> Your task: Extract, without alteration, each line from the start of the listing to the line bearing "parameters (R7) -/".

+ + +

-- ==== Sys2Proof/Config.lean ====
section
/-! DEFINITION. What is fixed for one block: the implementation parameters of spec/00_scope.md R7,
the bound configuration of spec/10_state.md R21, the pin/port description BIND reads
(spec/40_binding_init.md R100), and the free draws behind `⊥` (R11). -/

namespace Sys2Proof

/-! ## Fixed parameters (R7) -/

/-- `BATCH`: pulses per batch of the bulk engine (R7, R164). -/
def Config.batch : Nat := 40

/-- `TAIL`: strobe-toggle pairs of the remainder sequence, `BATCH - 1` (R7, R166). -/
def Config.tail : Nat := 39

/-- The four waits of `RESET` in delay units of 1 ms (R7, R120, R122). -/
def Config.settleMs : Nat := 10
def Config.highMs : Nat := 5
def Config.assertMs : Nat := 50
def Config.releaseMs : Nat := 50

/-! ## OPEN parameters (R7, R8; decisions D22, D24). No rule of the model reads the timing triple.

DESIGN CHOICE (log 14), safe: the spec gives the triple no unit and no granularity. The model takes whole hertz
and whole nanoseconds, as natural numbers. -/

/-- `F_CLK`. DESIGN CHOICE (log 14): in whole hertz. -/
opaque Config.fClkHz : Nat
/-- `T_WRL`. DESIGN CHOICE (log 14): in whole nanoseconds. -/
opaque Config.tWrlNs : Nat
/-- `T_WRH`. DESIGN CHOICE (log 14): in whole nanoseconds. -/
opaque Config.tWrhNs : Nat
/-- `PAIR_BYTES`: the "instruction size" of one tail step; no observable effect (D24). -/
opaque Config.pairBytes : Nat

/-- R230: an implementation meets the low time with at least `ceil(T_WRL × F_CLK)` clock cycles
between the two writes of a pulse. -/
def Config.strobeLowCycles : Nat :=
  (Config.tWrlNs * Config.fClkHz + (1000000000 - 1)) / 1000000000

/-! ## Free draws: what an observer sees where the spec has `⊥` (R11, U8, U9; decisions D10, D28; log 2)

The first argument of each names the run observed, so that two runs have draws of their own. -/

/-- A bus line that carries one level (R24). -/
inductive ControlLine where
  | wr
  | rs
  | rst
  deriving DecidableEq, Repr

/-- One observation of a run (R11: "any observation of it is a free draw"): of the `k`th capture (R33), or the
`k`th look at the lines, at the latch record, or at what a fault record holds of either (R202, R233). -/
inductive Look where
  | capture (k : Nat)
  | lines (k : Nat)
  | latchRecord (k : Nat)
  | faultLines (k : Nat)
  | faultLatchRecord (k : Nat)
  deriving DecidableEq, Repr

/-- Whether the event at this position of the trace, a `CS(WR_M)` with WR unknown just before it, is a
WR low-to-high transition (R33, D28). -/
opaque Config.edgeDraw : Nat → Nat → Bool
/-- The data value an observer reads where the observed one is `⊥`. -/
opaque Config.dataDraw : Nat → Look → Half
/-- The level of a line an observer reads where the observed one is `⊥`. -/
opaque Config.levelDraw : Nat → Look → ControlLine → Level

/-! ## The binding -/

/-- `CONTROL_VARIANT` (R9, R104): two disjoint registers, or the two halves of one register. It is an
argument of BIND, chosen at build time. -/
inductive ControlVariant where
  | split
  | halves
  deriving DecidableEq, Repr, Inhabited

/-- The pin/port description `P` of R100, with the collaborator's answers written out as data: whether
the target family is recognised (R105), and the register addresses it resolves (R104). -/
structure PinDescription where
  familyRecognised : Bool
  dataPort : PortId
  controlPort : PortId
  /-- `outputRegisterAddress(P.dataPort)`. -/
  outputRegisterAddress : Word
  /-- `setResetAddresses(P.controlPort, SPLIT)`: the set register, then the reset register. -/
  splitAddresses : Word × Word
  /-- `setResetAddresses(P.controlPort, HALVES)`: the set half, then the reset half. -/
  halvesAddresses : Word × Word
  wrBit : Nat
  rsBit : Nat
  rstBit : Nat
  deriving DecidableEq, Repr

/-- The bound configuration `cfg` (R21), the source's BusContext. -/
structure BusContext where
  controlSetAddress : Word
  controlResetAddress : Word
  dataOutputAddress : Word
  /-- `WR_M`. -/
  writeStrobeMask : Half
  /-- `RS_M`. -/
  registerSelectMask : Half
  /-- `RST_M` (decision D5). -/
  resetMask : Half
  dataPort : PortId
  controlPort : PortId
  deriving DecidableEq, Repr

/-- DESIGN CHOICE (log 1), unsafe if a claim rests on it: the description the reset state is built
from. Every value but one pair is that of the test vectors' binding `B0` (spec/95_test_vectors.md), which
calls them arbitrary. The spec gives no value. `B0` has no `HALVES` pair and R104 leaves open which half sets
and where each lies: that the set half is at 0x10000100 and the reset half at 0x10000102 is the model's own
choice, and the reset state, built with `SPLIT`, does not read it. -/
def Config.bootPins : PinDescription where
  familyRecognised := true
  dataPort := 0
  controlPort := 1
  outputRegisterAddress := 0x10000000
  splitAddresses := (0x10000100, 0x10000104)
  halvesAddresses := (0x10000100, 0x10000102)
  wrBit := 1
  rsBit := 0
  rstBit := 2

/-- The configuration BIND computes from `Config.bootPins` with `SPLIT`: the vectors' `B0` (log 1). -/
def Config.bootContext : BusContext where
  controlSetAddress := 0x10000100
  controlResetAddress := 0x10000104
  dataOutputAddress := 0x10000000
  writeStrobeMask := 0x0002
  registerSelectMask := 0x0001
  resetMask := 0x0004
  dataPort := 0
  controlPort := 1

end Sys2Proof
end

+ + +

> Result:
-- ==== Sys2Proof/Config.lean ====
section
/-! DEFINITION. What is fixed for one block: the implementation parameters of spec/00_scope.md R7,
the bound configuration of spec/10_state.md R21, the pin/port description BIND reads
(spec/40_binding_init.md R100), and the free draws behind `⊥` (R11). -/

namespace Sys2Proof

/-! ## Fixed parameters (R7) -/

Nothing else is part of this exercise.